The serovars involved in salmonellosis vary geographically (Uyttendaele et al., 1998). The international trade of agricultural, aquacultural, and manufactured food products has greatly facilitated the introduction of new Salmonella serovars within the geographical boundaries of importing countries. While some serovars maintain their dominant role over many years, such as Typhimurium, others emerge and decrease over time (D'aoust, 1994; Uyttendaele et al., 1998; Molla et al., 2003).

The number of Salmonella serovars identified is high, with 64 isolates belonging to 21 different serovars. This would likely reflect cross-contamination from multiple sources and poor hygiene conditions at the retail level. Thus, meat processing must be better controlled.

Salmonella Anatum was the most prevalent serovar isolated (n=9) as observed in other studies carried out in North Africa: in Tunisia from foods (Ben Aissa et al., 2007) and in Algeria from slaughter ovine and bovine carcasses (Nouichi and Hamdi, 2009). In Europe and the United States, Salmonella Typhimurium was reported to be the most frequent isolate (Yan et al., 2003; Busani et al., 2005; Brisabois et al., 2006; Jordan et al., 2006; Little et al., 2008).

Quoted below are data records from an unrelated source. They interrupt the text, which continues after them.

theorem anyHalted_iff (s : State) (p : Port) : anyHalted s p = true ↔
    ∃ k c, s.channel? k = some c ∧ c.halted = true ∧ c.desc.producer = p := by
  have hat : ∀ n, (match s.channel? n with
      | some c => c.halted && c.desc.producer == p
      | none => false) = true ↔ ∃ c, s.channel? n = some c ∧ c.halted = true ∧ c.desc.producer = p := fun n => by
    cases s.channel? n <;> simp
  unfold anyHalted
  rw [List.any_eq_true]
  constructor
  · rintro ⟨n, -, h⟩
    exact ⟨n, (hat n).1 h⟩
  · rintro ⟨n, c, hc, h⟩
    exact ⟨n, mem_indices.2 (State.channel?_lt hc), (hat n).2 ⟨c, hc, h⟩⟩

theorem consumer_eq_iff (d : ChanDesc) (p : Port) : d.consumer = p ↔ d.producer = p.other := by
  unfold ChanDesc.consumer
  cases d.producer <;> cases p <;> decide

theorem anyStale_iff (s : State) (p : Port) : anyStale s p = true ↔
    ∃ k c, s.channel? k = some c ∧ c.cond = .stale ∧ c.desc.producer = p.other := by
  have hat : ∀ n, (match s.channel? n with
      | some c => c.cond == .stale && c.desc.consumer == p
      | none => false) = true ↔ ∃ c, s.channel? n = some c ∧ c.cond = .stale ∧ c.desc.producer = p.other := fun n => by
    cases s.channel? n <;> simp [consumer_eq_iff]
  unfold anyStale
  rw [List.any_eq_true]
  constructor
  · rintro ⟨n, -, h⟩
    exact ⟨n, (hat n).1 h⟩
  · rintro ⟨n, c, hc, h⟩
    exact ⟨n, mem_indices.2 (State.channel?_lt hc), (hat n).2 ⟨c, hc, h⟩⟩

/-- R156, R157: the pending set, cause by cause. -/
theorem getLsbD_pendingSet (w : State) (p : Port) (n : Nat) : (pendingSet w p).getLsbD n = true ↔
    (w.attention.get p).latched.getLsbD n = true ∨ (n = 0 ∧ w.partState = .holdover) ∨
    (n = 4 ∧ ∃ k c, w.channel? k = some c ∧ c.halted = true ∧ c.desc.producer = p) ∨
    (n = 5 ∧ ∃ k c, w.channel? k = some c ∧ c.cond = .stale ∧ c.desc.producer = p.other) ∨
    (n = 11 ∧ (w.journals.get p).h ≠ (w.journals.get p).rd) := by
  simp only [pendingSet, levelSet, BitVec.getLsbD_or, Bool.or_eq_true, getLsbD_causeIf, anyHalted_iff, anyStale_iff,
    journalHolds, bne_iff_ne, beq_iff_eq, Cause.number, or_assoc]

/-! ### Status blocks (10.7, R34, R182) -/

/-- S0: the update count's place, the buffer indices, the condition, HALTED; the rest is 0 (R182). -/
theorem wordS0_fields (c : Channel) (n : BitVec 8) : let s0 := wordS0 c n
    s0.extractLsb' 0 8 = n ∧ s0.extractLsb' 8 3 = indexCode c.live ∧ s0.extractLsb' 12 3 = indexCode c.pendBuf ∧
    s0.extractLsb' 16 3 = fillingCode c.pass ∧ s0.extractLsb' 20 3 = indexCode c.held ∧ s0.extractLsb' 24 2 = c.cond.code ∧
    s0.getLsbD 26 = c.halted ∧ s0.getLsbD 11 = false ∧ s0.getLsbD 15 = false ∧ s0.getLsbD 19 = false ∧
    s0.getLsbD 23 = false ∧ s0.extractLsb' 27 5 = 0 := by
  have hpack : ∀ (h : BitVec 1) (k : BitVec 2) (e f p v : BitVec 3), let s0 :=
      (0#5 ++ h ++ k ++ 0#1 ++ e ++ 0#1 ++ f ++ 0#1 ++ p ++ 0#1 ++ v ++ n : BitVec (5 + 1 + 2 + 1 + 3 + 1 + 3 + 1 + 3 + 1 + 3 + 8))
      s0.extractLsb' 0 8 = n ∧ s0.extractLsb' 8 3 = v ∧ s0.extractLsb' 12 3 = p ∧ s0.extractLsb' 16 3 = f ∧
      s0.extractLsb' 20 3 = e ∧ s0.extractLsb' 24 2 = k ∧ s0.getLsbD 26 = h.getLsbD 0 ∧ s0.getLsbD 11 = false ∧
      s0.getLsbD 15 = false ∧ s0.getLsbD 19 = false ∧ s0.getLsbD 23 = false ∧ s0.extractLsb' 27 5 = 0#5 := by
    intro h k e f p v
    refine ⟨?_, ?_, ?_, ?_, ?_, ?_, ?_, ?_, ?_, ?_, ?_, ?_⟩
    all_goals simp (disch := decide) only [BitVec.extractLsb'_append_eq_of_le, BitVec.extractLsb'_append_eq_of_add_le,
      BitVec.extractLsb'_eq_self, Nat.reduceSub, BitVec.getLsbD_append, Nat.reduceLT, if_true, if_false, BitVec.getLsbD_zero]
  obtain ⟨hcount, hlive, hpend, hfill, hheld, hcond, hhalted, hrest⟩ := hpack (BitVec.ofBool c.halted) c.cond.code
    (indexCode c.held) (fillingCode c.pass) (indexCode (c.pend.map (·.buf))) (indexCode c.live)
  exact ⟨hcount, hlive, hpend, hfill, hheld, hcond, hhalted.trans (by simp), hrest⟩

The distribution of Salmonella serovars identified in the present study was heterogeneous. However, Salmonella Anatum was solely associated with raw red meat. This exclusivity does not always appear to be checked. While some authors are in accordance with this observation (Nyeleti et al., 2000; Molla et al., 2003; Yan et al., 2003; Busani et al., 2005; Brisabois et al., 2006; Humphrey and Jørgensen, 2006; Ben Aissa et al., 2007), Angkititrakul et al. (2005) reported that Salmonella Anatum could be also associated with poultry (33.3%).

Salmonella Agona and Salmonella Newport were also associated with red meat category. According to Guellouz and Ben Aissa (1995), Salmonella Agona would be more frequent in bovine or equine meats, while Salmonella Newport would be closely associated with livestock (Brands et al., 2005) and the consumption of horsemeat (Egorova et al., 2008).

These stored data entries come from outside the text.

/-- In AUTO mode a badge that is the duty badge restarts the presence timer and switches the alarm off; otherwise
presence stands as it was (R165, R166). -/
abbrev PresenceShown (badge : Nat) (s t : State) : Prop :=
  if s.shc.auto = true ∧ s.shc.duty = some badge then
    t.shc.presenceBy = s.shc.presenceExp.map (fun n => s.elapsed + 600000000 * 2 ^ n)
      ∧ t.shc.alarm = false ∧ t.lnu.presenceLine = false
  else
    t.shc.presenceBy = s.shc.presenceBy ∧ t.shc.alarm = s.shc.alarm
      ∧ t.lnu.presenceLine = s.lnu.presenceLine

/-! ### What a warm start finds -/

/-- A start finds the input enabled by its configuration and its contact closed (R51). -/
abbrev FoundClosed (s : State) (u : UnitId) (i : InputId) : Prop :=
  (s.input u i).config.enable = true ∧ (s.input u i).closed = true

/-- The case is ACTIVE or ACTIVE_ACK. -/
abbrev IsAsserted (c : Case) : Prop := c.state = .active ∨ c.state = .activeAck

/-- A warm start finds no group OPEN, and exactly those inputs closed and enabled whose case is asserted, so that it
closes no group and hands on no assertion and no release (R51, R92). -/
abbrev ContactsAgree (s : State) : Prop :=
  (∀ u, s.tgr.groups.get u = none)
    ∧ ∀ u i, FoundClosed s u i ↔ ∃ j c, s.inputCase u i = some (j, c) ∧ IsAsserted c

/-! ### Counts and queue changes -/

/-- No record is chosen for writing: one is in flight, a load runs, or the store is FROZEN outside HOLDUP with no
commit running (R137). -/
abbrev NoRecordChosen (s : State) : Prop :=
  s.asc.inFlight.isSome = true ∨ isLoadActivity s.asc.activity = true
    ∨ (s.asc.frozen = true ∧ s.spm.supply ≠ .holdup ∧ s.asc.activity ≠ .committing)

/-- A queue change of an account, with the queue then served. An account that was CLEAN or DIRTY enters the queue at
its tail, or becomes DIRTY with QUEUE_FULL when sixteen accounts stand there; with an empty queue and a record to be
chosen its write begins at once. One that was WRITING keeps the change for the end of its write, and one that was
QUEUED stays as it is (R121, R137, R138). -/
abbrev QueueChanged (u : UnitId) (k : Kind) (s t : State) : Prop :=
  let p := (s.account u k).status
  let q := (t.account u k).status
  (NoRecordChosen s →
    ((p = .clean ∨ p = .dirty) → (u, k) ∉ s.asc.queue →
      (s.asc.queue.length < 16 → q = .queued ∧ t.asc = { s.asc with queue := s.asc.queue ++ [(u, k)] }
          ∧ t.lnu.flags.queueFull = s.lnu.flags.queueFull)
        ∧ (16 ≤ s.asc.queue.length → q = .dirty ∧ t.asc = s.asc ∧ t.lnu.flags.queueFull = true))
      ∧ (∀ c, p = .writing c → q = .writing .queue ∧ t.asc = s.asc
          ∧ t.lnu.flags.queueFull = s.lnu.flags.queueFull)
      ∧ (p = .queued → q = .queued ∧ t.asc = s.asc ∧ t.lnu.flags.queueFull = s.lnu.flags.queueFull)
      ∧ ∀ v m, (v, m) ≠ (u, k) → t.account v m = s.account v m)
    ∧ (¬ NoRecordChosen s → (p = .clean ∨ p = .dirty) → s.asc.queue = [] →
        q = .writing .none ∧ t.asc.queue = []
          ∧ ∃ x, t.asc.inFlight = some x ∧ x.item = .account u k ∧ x.origin = .queue
              ∧ x.record = storeRecord u k (t.account u k))

/-- An account and its shift tally have taken one increment: each of the lifetime, the interval and the tally adds one
or stays at its limit, and SATURATED is set where the lifetime was found at its limit. The persistence state is left
open here (R114, R118). -/
abbrev Counted (u : UnitId) (k : Kind) (s t : State) : Prop :=
  let a := s.account u k
  t.account u k = { a with
      lifetime := if a.lifetime < 4294967295 then a.lifetime + 1 else a.lifetime
      interval := if a.interval < 4294967295 then a.interval + 1 else a.interval
      saturated := a.saturated || decide (4294967295 ≤ a.lifetime)
      status := (t.account u k).status }
    ∧ t.tally u k = if s.tally u k < 4294967295 then s.tally u k + 1 else s.tally u k

/-- An increment changes neither a value nor a flag of the account (R114). -/
abbrev AtLimits (a : Account) : Prop :=
  4294967295 ≤ a.lifetime ∧ 4294967295 ≤ a.interval ∧ a.saturated = true

/-- One start or trip has been handed to its account and the queue served: an outstanding account takes it into its
pending amount, a retired one takes nothing, and any other counts it, which is a queue change unless the account stood
at its limits (R114, R117, R118, R121, R129). -/
abbrev CountHanded (u : UnitId) (k : Kind) (s t : State) : Prop :=
  let a := s.account u k
  (∀ n, a.status = .loading n → (u, k) ∉ s.asc.queue →
      t.account u k = { a with status := .loading (if n < 65535 then n + 1 else n) } ∧ t.tally u k = s.tally u k)
    ∧ (isOutstanding a.status = false → a.retired = true →
        t.account u k = { a with status := (t.account u k).status } ∧ t.tally u k = s.tally u k
          ∧ (NoRecordChosen s → t.account u k = a ∧ t.asc = s.asc))
    ∧ (isOutstanding a.status = false → a.retired = false →
        Counted u k s t ∧ (¬ AtLimits a → QueueChanged u k s t)
          ∧ (AtLimits a → NoRecordChosen s → t.account u k = a ∧ t.asc = s.asc))
    ∧ ∀ v m, (v, m) ≠ (u, k) →
        t.account v m = { s.account v m with status := (t.account v m).status } ∧ t.tally v m = s.tally v m

/-! ### The selection and the time of day -/

/-- The timebase state is ACQUIRE or LOCKED exactly while a source is selected (R19). -/
abbrev SelectionAgrees (s : State) : Prop :=
  s.riu.selection = none ↔ s.tb.state = .free ∨ s.tb.state = .holdover

/-- The Timebase has been told of the change of the selection, if there was one: the runs start afresh and the state
changes by the table of R26 (R11, R26). The reported class is left open here. -/
abbrev SelectionTold (s t : State) : Prop :=
  let b := { s.tb with outlierRun := 0, firstOutlier := none, lockRun := 0, reported := t.tb.reported }
  (t.riu.selection = s.riu.selection → t.tb = s.tb ∧ t.lnu.flags = s.lnu.flags)
    ∧ (t.riu.selection ≠ s.riu.selection →
        t.lnu.flags.sourceChange = true
          ∧ (s.riu.selection = none → t.tb = { b with state := .acquire, uncertainty := 1000 })
          ∧ (s.riu.selection ≠ none → t.riu.selection ≠ none →
              t.tb = b ∧ t.lnu.flags.holdoverEntered = s.lnu.flags.holdoverEntered)
          ∧ (t.riu.selection = none → s.tb.state = .locked ∨ s.tb.lockHeld = true →
              t.tb = { b with state := .holdover, trim := s.tb.freq, growthRem := 0 }
                ∧ t.lnu.flags.holdoverEntered = true)
          ∧ (t.riu.selection = none → s.tb.state ≠ .locked → s.tb.lockHeld = false →
              t.tb = { b with state := .free, trim := s.tb.freq, growthRem := 0 }
                ∧ t.lnu.flags.holdoverEntered = s.lnu.flags.holdoverEntered))

/-- The Shift Controller has taken the new time of day (R154). -/
abbrev TookTime (s t : State) : Prop := t.shc = (takeTimeOfDay { t with shc := s.shc }).shc

/-! ### The passing of time and the scan -/

/-- An expiry, a confirmation or a boundary that has fallen due by the counts of the present instant
(R3, R4, R10, R42, R44, R89, R103, R134, R135, R139, R165, R193, R195). -/
def Due (s : State) : Instr → Prop
  | .localSecondBoundary => s.tb.boundaryDue = true
  | .dutySecondBoundary => s.tb.dutyHanded < s.tb.elapsed / 10000000
  | .sourceLoss x =>
    (s.riu.source x).state ≠ .absent
      ∧ ∃ p, (s.riu.source x).lastPulse = some p ∧ p + 15000000 ≤ s.elapsed
  | .assertionConfirmation u i =>
    ∃ p b, (s.input u i).filter = .pendingAssert p b
      ∧ p.elapsed + 5000 * 2 ^ (s.input u i).inForce.exponent ≤ s.elapsed
  | .releaseConfirmation u i =>
    ∃ p, (s.input u i).filter = .pendingRelease p
      ∧ p.elapsed + 5000 * 2 ^ (s.input u i).inForce.exponent ≤ s.elapsed
  | .groupExpiry u => ∃ g, s.tgr.groups.get u = some g ∧ g.closeAt ≤ s.elapsed
  | .unitContactConfirmation u k => ∃ p, ((s.unit u).contact k).pending = some p ∧ p + 80000 ≤ s.elapsed
  | .grantTimeout => ∃ x, s.asc.inFlight = some x ∧ x.phase = .waitGrant ∧ x.grantBy ≤ s.elapsed
  | .notReadyTimeout =>
    ∃ x e, s.asc.inFlight = some x ∧ x.phase = .transfer ∧ x.origin ≠ .read ∧ x.cycleBy = some e ∧ e ≤ s.elapsed
  | .commitPeriodExpiry => s.asc.periodBy ≤ s.elapsed
  | .presenceExpiry => ∃ e, s.shc.presenceBy = some e ∧ e ≤ s.elapsed
  | .pfiConfirmation => ∃ e, s.spm.pfiPending = some e ∧ e + 10000 ≤ s.elapsed
  | .restoreExpiry => ∃ e, s.spm.restoreBy = some e ∧ e ≤ s.elapsed
  | .readTime | .setTime .. | .readTimebase | .setReference .. | .setLoop .. | .setInput .. | .readInput ..
  | .setTestMode .. | .readCase .. | .listCases .. | .ackCase .. | .clearCase .. | .retireCase ..
  | .readOverflow .. | .clearOverflow .. | .readGroup .. | .setGroupWindow .. | .readUnit ..
  | .setSpeedBands .. | .setSpeedCal .. | .readAccount .. | .presetAccount .. | .retireAccount ..
  | .reinstateAccount .. | .commit | .setStore .. | .readStoreStatus | .setRoster .. | .signOn ..
  | .presence .. | .offer .. | .readHandover .. | .accept .. | .withdraw .. | .readShift
  | .readPreviousShift | .setShiftTiming .. | .readNotices | .setNoticeMask .. | .resetGroupT
  | .resetGroupC | .resetGroupA | .resetGroupS | .identify | .unknownCommand .. | .frameEnd
  | .replyComplete | .holdBackEnd | .refPulse .. | .tripContactEdge .. | .sampleEvent ..
  | .unitContactEdge .. | .busGrant | .transferComplete | .storeWriteCycleDone | .readBackComplete ..
  | .grantWithdrawn | .storeReadComplete .. | .pfiEdge .. | .backupEntry | .mainSupplyReturn ..
  | .resetPin .. | .watchOscillatorCycle | .linkByteReceived .. | .backupRetentionLost => False

/-- A channel's number, 1 to 9 (R96). -/
def channelNumber : Channel → Nat
  | .speed u => unitNumber u
  | .supply => 9

/-! ### The command a frame carries (R185, R190) -/

/-- The body length that a command code requires, SET_ROSTER apart (R190). -/
def bodyLength : Nat → Option Nat
  | 0x10 | 0x12 | 0x50 | 0x52 | 0x68 | 0x69 | 0x70 | 0x73 => some 0
  | 0x35 | 0x36 | 0x37 | 0x38 | 0x40 | 0x65 | 0x72 => some 1
  | 0x22 | 0x30 | 0x34 | 0x48 | 0x4A | 0x4B | 0x51 | 0x63 | 0x64 | 0x67 => some 2
  | 0x21 | 0x31 | 0x42 | 0x62 => some 3
  | 0x32 | 0x33 | 0x6A => some 4
  | 0x13 | 0x66 => some 5
  | 0x71 => some 6
  | 0x14 | 0x20 => some 7
  | 0x41 => some 9
  | 0x49 => some 10
  | 0x11 => some 12
  | _ => none

/-- The command code and body with which the station controller orders a command (R183, R190). -/
def requestBytes : Instr → Option (Nat × List Byte)
  | .readTime => some (0x10, [])
  | .setTime _ x f n => some (0x11, toBytes 4 x.toNat ++ toBytes 4 f.toNat ++ toBytes 4 n.toNat)
  | .readTimebase => some (0x12, [])
  | .setReference x e p d => some (0x13, [x, e, p] ++ toBytes 2 d.toNat)
  | .setLoop k t r => some (0x14, [k] ++ toBytes 4 t.toNat ++ toBytes 2 r.toNat)
  | .setInput u i e c t p n => some (0x20, [u, i, e, c, t, p, n])
  | .readInput u i c => some (0x21, [u, i, c])
  | .setTestMode u m => some (0x22, [u, m])
  | .readCase n => some (0x30, toBytes 2 n.toNat)
  | .listCases x c => some (0x31, [x] ++ toBytes 2 c.toNat)
  | .ackCase n b => some (0x32, toBytes 2 n.toNat ++ toBytes 2 b.toNat)
  | .clearCase n b => some (0x33, toBytes 2 n.toNat ++ toBytes 2 b.toNat)
  | .retireCase n => some (0x34, toBytes 2 n.toNat)
  | .readOverflow u => some (0x35, [u])
  | .clearOverflow u => some (0x36, [u])
  | .readGroup u => some (0x37, [u])
  | .setGroupWindow n => some (0x38, [n])
  | .readUnit u => some (0x40, [u])
  | .setSpeedBands x a b c d =>
    some (0x41, [x] ++ toBytes 2 a.toNat ++ toBytes 2 b.toNat ++ toBytes 2 c.toNat ++ toBytes 2 d.toNat)
  | .setSpeedCal u x m => some (0x42, [u, x, m])
  | .readAccount u k => some (0x48, [u, k])
  | .presetAccount u k l i => some (0x49, [u, k] ++ toBytes 4 l.toNat ++ toBytes 4 i.toNat)
  | .retireAccount u k => some (0x4A, [u, k])
  | .reinstateAccount u k => some (0x4B, [u, k])
  | .commit => some (0x50, [])
  | .setStore m n => some (0x51, [m, n])
  | .readStoreStatus => some (0x52, [])
  | .setRoster l => some (0x60, toBytes 1 l.length ++ l.flatMap fun m => toBytes 2 m.toNat)
  | .signOn b t => some (0x62, toBytes 2 b.toNat ++ [t])
  | .presence b => some (0x63, toBytes 2 b.toNat)
  | .offer b => some (0x64, toBytes 2 b.toNat)
  | .readHandover p => some (0x65, [p])
  | .accept b v t => some (0x66, toBytes 2 b.toNat ++ toBytes 2 v.toNat ++ [t])
  | .withdraw b => some (0x67, toBytes 2 b.toNat)
  | .readShift => some (0x68, [])
  | .readPreviousShift => some (0x69, [])
  | .setShiftTiming l g n m => some (0x6A, [l, g, n, m])
  | .readNotices => some (0x70, [])
  | .setNoticeMask a b c d e f => some (0x71, [a, b, c, d, e, f])
  | .resetGroupT => some (0x72, [0x54#8])
  | .resetGroupC => some (0x72, [0x43#8])
  | .resetGroupA => some (0x72, [0x41#8])
  | .resetGroupS => some (0x72, [0x53#8])
  | .identify => some (0x73, [])
  | .unknownCommand c => some (c.toNat, [])
  | .frameEnd | .replyComplete | .localSecondBoundary | .holdBackEnd | .dutySecondBoundary | .refPulse ..
  | .sourceLoss .. | .tripContactEdge .. | .assertionConfirmation .. | .releaseConfirmation ..
  | .groupExpiry .. | .sampleEvent .. | .unitContactEdge .. | .unitContactConfirmation .. | .busGrant
  | .grantTimeout | .transferComplete | .storeWriteCycleDone | .notReadyTimeout | .readBackComplete ..
  | .grantWithdrawn | .storeReadComplete .. | .commitPeriodExpiry | .presenceExpiry | .pfiEdge ..
  | .pfiConfirmation | .restoreExpiry | .backupEntry | .mainSupplyReturn .. | .resetPin ..
  | .watchOscillatorCycle | .linkByteReceived .. | .backupRetentionLost => none

/-- The request frame of a command code and body to an address (R185). -/
def requestFrame (address code : Nat) (body : List Byte) : List Byte :=
  let head := toBytes 1 address ++ toBytes 1 (1 + body.length) ++ toBytes 1 code ++ body
  head ++ toBytes 2 (crc16 head).toNat

/-! ### Invariants -/

/-- A source record is in its ranges (R7, R18). -/
abbrev SourceInRange (v : Source) : Prop :=
  1 ≤ v.priority ∧ v.priority ≤ 2 ∧ v.delay ≤ 65535 ∧ v.run ≤ 8 ∧ v.extra ≤ 255
    ∧ ∀ e, v.lastError = some e → -5000000 ≤ e ∧ e ≤ 4999999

The distribution of serovars in the poultry meat category showed a predominance of Salmonella Enteritidis (n=5). This is supported by previous data from around the world (Uyttendaele et al., 1998; Dominguez et al., 2002; Goncagül et al., 2005; Oliveira et al., 2006). The presence of Salmonella Enteritidis in poultry meat is a significant contamination risk, as many authors report that this serovar represents the main source of foodborne diseases (Humphrey and Jørgensen, 2006; Oliveira et al., 2006). In Algeria, Salmonella Enteritidis was the most frequently isolated from various poultry farm samples (Aboun et al., 2003) and particularly from laying-hen samples (Bouzidi et al., 2012). In poultry feces and litter, only two serovars were identified: Salmonella Typhimurium and Salmonella Livingstone, with a detection rate of 12% and 1.6%, respectively, while no Salmonella was found in spleen or liver (Ammar et al., 2010).

In breeder farms and slaughterhouses, Salmonella Hadar was the most commonly identified (Elgroud et al., 2009). This serovar was also the most prevalent in poultry in Senegal (Cardinale et al., 2005) and the second most frequently reported serovar in Belgium (Uyttendaele et al., 1998) and in Spain (Dominguez et al., 2002).

Salmonella Heidelberg, another serovar common in poultry, was found to be predominant in retail chicken (Berrang et al., 2006; Zhao et al., 2008).

In the category of processed meat products, two serovars were identified: Salmonella Altona and Salmonella Indiana. These serovars were also associated in the current study with raw red meat and poultry meat categories. From this, contamination recorded in meat products is likely to originate from contaminated ground meat used for their preparation. Furthermore, the heat treatment that these products undergo seems insufficient to kill off Salmonella that contaminate the core of raw material.

Antimicrobial resistance

The increase and spread of antimicrobial-resistant Salmonella has been associated with extensive use of antimicrobial agents, not only in human and veterinary medicine, but also in livestock production for disease prevention or as growth promoters (Cruchaga et al., 2001; Antunes et al., 2003; Angkititrakul et al., 2005; Bada-Alambedji et al., 2006; Van et al., 2007; Little et al., 2008). This phenomenon can limit the therapeutic options for clinical cases that require antimicrobial treatment (Cruchaga et al., 2001).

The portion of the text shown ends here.